| ACTIVITY |
Here is the task for the records below: repeat exactly the lines from the one with "BlockStep s (sendCall" to the one with "unfold loseConcentrator", both included, and nothing else.

| RAW DATA |

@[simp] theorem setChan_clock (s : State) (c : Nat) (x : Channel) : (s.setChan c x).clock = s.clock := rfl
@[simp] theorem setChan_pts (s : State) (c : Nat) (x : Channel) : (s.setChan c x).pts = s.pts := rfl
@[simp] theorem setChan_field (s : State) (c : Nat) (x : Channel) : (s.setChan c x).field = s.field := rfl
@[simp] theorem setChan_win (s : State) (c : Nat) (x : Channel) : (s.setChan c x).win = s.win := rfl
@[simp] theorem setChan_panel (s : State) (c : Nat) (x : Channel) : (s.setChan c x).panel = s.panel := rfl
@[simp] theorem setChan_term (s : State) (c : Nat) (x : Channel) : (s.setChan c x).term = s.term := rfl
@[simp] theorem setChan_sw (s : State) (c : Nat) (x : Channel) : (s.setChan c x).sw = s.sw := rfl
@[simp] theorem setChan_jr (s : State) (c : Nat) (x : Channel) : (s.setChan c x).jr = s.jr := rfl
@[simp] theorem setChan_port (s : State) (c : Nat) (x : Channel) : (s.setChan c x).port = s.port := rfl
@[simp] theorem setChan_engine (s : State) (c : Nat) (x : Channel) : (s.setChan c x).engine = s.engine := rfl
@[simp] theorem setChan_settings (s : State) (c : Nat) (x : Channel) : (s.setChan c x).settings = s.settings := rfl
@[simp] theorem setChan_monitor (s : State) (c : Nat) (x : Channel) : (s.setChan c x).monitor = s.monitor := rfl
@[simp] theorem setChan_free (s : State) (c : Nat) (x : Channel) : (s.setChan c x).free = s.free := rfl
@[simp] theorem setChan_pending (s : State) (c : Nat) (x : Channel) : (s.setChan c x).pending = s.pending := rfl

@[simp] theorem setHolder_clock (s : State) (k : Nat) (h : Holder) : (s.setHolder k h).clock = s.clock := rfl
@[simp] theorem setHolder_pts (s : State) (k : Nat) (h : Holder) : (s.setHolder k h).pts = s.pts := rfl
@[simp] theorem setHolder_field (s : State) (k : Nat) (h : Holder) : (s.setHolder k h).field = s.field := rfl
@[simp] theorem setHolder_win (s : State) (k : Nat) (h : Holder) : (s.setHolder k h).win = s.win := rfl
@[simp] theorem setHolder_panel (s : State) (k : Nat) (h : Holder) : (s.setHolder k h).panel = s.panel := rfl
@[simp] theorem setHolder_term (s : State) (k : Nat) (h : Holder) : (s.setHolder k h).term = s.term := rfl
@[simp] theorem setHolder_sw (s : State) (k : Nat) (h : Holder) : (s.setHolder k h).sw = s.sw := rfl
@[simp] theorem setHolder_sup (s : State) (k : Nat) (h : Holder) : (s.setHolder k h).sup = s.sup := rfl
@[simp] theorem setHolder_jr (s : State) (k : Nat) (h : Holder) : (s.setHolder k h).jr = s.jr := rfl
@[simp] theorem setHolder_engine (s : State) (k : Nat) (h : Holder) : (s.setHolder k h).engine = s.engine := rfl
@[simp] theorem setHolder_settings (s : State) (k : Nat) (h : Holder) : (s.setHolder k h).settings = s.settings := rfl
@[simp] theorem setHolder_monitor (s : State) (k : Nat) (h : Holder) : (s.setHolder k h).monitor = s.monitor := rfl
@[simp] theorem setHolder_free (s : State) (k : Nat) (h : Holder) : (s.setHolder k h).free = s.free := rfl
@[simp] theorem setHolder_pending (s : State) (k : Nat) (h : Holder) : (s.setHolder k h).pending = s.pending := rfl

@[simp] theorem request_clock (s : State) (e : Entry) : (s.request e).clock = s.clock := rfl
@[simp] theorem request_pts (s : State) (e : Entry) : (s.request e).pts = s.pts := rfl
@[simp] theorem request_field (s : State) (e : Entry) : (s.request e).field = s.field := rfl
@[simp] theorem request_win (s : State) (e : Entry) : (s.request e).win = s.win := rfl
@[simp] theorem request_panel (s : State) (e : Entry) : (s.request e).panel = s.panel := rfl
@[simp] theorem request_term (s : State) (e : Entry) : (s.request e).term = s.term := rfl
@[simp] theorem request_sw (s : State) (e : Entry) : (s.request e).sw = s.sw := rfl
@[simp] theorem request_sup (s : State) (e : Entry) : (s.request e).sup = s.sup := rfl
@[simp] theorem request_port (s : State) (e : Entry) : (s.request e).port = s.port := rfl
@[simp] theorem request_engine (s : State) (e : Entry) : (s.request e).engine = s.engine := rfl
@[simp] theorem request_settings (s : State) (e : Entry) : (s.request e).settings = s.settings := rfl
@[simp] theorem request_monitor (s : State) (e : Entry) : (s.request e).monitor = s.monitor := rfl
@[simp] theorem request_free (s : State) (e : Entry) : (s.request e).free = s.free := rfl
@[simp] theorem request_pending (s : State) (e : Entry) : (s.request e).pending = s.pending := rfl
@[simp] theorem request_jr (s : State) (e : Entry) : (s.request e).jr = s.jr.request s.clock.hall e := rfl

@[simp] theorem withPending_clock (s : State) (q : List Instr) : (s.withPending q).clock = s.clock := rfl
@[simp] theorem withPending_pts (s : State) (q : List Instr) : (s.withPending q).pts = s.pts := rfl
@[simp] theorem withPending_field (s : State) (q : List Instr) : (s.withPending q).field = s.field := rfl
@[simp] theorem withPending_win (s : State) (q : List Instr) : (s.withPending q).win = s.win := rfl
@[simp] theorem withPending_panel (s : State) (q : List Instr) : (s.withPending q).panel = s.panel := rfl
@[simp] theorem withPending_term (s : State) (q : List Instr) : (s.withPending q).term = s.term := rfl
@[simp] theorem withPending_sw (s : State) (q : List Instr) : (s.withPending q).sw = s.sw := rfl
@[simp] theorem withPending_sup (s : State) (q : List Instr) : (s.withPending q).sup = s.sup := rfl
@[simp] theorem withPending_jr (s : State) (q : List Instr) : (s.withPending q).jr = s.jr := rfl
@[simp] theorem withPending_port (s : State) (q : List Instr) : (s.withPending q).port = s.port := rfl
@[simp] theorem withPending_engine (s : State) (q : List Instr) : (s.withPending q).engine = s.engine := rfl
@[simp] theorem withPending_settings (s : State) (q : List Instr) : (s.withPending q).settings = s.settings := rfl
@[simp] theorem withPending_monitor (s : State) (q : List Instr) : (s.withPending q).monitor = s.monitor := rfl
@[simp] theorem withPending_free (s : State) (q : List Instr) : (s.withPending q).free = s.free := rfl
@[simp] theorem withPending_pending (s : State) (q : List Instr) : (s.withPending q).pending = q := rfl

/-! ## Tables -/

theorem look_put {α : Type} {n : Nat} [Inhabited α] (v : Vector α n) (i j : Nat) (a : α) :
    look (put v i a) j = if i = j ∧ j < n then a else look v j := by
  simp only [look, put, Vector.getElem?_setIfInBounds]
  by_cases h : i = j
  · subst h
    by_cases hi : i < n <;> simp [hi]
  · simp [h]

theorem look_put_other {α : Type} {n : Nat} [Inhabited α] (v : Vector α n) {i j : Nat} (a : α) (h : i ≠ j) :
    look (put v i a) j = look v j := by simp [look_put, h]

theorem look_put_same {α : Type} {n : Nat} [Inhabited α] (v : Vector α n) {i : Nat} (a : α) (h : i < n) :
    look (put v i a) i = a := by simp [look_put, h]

--

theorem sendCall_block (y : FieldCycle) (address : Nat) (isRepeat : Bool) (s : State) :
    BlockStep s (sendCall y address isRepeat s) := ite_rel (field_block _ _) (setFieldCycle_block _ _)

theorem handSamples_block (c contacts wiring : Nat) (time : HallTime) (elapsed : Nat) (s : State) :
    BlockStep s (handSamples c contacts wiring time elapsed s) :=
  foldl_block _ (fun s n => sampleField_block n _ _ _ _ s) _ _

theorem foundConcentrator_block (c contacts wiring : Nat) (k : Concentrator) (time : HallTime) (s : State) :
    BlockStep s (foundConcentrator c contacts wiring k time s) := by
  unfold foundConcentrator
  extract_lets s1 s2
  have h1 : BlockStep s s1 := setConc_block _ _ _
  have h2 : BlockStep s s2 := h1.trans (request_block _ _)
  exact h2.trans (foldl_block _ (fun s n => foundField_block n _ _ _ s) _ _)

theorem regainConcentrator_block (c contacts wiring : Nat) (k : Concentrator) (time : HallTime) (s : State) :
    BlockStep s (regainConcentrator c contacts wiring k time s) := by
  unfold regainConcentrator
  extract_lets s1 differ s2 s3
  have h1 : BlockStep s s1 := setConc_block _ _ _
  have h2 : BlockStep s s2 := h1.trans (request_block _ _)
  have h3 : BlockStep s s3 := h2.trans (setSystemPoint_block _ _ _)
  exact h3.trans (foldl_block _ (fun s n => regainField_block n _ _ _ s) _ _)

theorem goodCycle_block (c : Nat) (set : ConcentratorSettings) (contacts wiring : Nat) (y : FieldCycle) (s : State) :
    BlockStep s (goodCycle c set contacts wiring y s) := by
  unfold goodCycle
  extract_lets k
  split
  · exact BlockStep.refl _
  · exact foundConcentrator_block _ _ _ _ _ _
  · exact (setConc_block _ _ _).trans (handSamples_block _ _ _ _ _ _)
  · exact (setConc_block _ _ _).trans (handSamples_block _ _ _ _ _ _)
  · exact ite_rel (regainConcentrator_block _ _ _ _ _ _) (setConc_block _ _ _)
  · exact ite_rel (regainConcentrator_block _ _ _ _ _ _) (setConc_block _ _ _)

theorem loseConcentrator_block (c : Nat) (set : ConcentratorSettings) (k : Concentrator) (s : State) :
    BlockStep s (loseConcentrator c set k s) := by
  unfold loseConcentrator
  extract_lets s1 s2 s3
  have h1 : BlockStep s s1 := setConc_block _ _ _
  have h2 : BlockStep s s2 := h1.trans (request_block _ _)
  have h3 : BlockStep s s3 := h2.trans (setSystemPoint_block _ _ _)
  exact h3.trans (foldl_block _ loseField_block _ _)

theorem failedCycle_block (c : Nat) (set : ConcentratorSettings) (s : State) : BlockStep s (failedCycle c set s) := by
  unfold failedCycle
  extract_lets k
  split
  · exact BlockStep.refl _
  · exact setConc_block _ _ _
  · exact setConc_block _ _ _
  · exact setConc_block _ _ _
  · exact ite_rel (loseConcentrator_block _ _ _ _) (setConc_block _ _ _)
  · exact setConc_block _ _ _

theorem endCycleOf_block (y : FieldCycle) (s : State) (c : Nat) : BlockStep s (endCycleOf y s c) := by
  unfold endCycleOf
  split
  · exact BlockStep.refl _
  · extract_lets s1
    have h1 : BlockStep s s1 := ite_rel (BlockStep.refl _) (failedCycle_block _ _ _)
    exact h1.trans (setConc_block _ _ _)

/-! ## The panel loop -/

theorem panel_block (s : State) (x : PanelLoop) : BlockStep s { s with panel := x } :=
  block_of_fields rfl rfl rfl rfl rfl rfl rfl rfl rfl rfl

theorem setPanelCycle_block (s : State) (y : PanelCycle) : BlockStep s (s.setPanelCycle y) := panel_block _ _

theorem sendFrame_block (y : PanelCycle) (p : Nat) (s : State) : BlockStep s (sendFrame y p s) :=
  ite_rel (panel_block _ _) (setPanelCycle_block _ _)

| RESPONSE AREA |
    BlockStep s (sendCall y address isRepeat s) := ite_rel (field_block _ _) (setFieldCycle_block _ _)

theorem handSamples_block (c contacts wiring : Nat) (time : HallTime) (elapsed : Nat) (s : State) :
    BlockStep s (handSamples c contacts wiring time elapsed s) :=
  foldl_block _ (fun s n => sampleField_block n _ _ _ _ s) _ _

theorem foundConcentrator_block (c contacts wiring : Nat) (k : Concentrator) (time : HallTime) (s : State) :
    BlockStep s (foundConcentrator c contacts wiring k time s) := by
  unfold foundConcentrator
  extract_lets s1 s2
  have h1 : BlockStep s s1 := setConc_block _ _ _
  have h2 : BlockStep s s2 := h1.trans (request_block _ _)
  exact h2.trans (foldl_block _ (fun s n => foundField_block n _ _ _ s) _ _)

theorem regainConcentrator_block (c contacts wiring : Nat) (k : Concentrator) (time : HallTime) (s : State) :
    BlockStep s (regainConcentrator c contacts wiring k time s) := by
  unfold regainConcentrator
  extract_lets s1 differ s2 s3
  have h1 : BlockStep s s1 := setConc_block _ _ _
  have h2 : BlockStep s s2 := h1.trans (request_block _ _)
  have h3 : BlockStep s s3 := h2.trans (setSystemPoint_block _ _ _)
  exact h3.trans (foldl_block _ (fun s n => regainField_block n _ _ _ s) _ _)

theorem goodCycle_block (c : Nat) (set : ConcentratorSettings) (contacts wiring : Nat) (y : FieldCycle) (s : State) :
    BlockStep s (goodCycle c set contacts wiring y s) := by
  unfold goodCycle
  extract_lets k
  split
  · exact BlockStep.refl _
  · exact foundConcentrator_block _ _ _ _ _ _
  · exact (setConc_block _ _ _).trans (handSamples_block _ _ _ _ _ _)
  · exact (setConc_block _ _ _).trans (handSamples_block _ _ _ _ _ _)
  · exact ite_rel (regainConcentrator_block _ _ _ _ _ _) (setConc_block _ _ _)
  · exact ite_rel (regainConcentrator_block _ _ _ _ _ _) (setConc_block _ _ _)

theorem loseConcentrator_block (c : Nat) (set : ConcentratorSettings) (k : Concentrator) (s : State) :
    BlockStep s (loseConcentrator c set k s) := by
  unfold loseConcentrator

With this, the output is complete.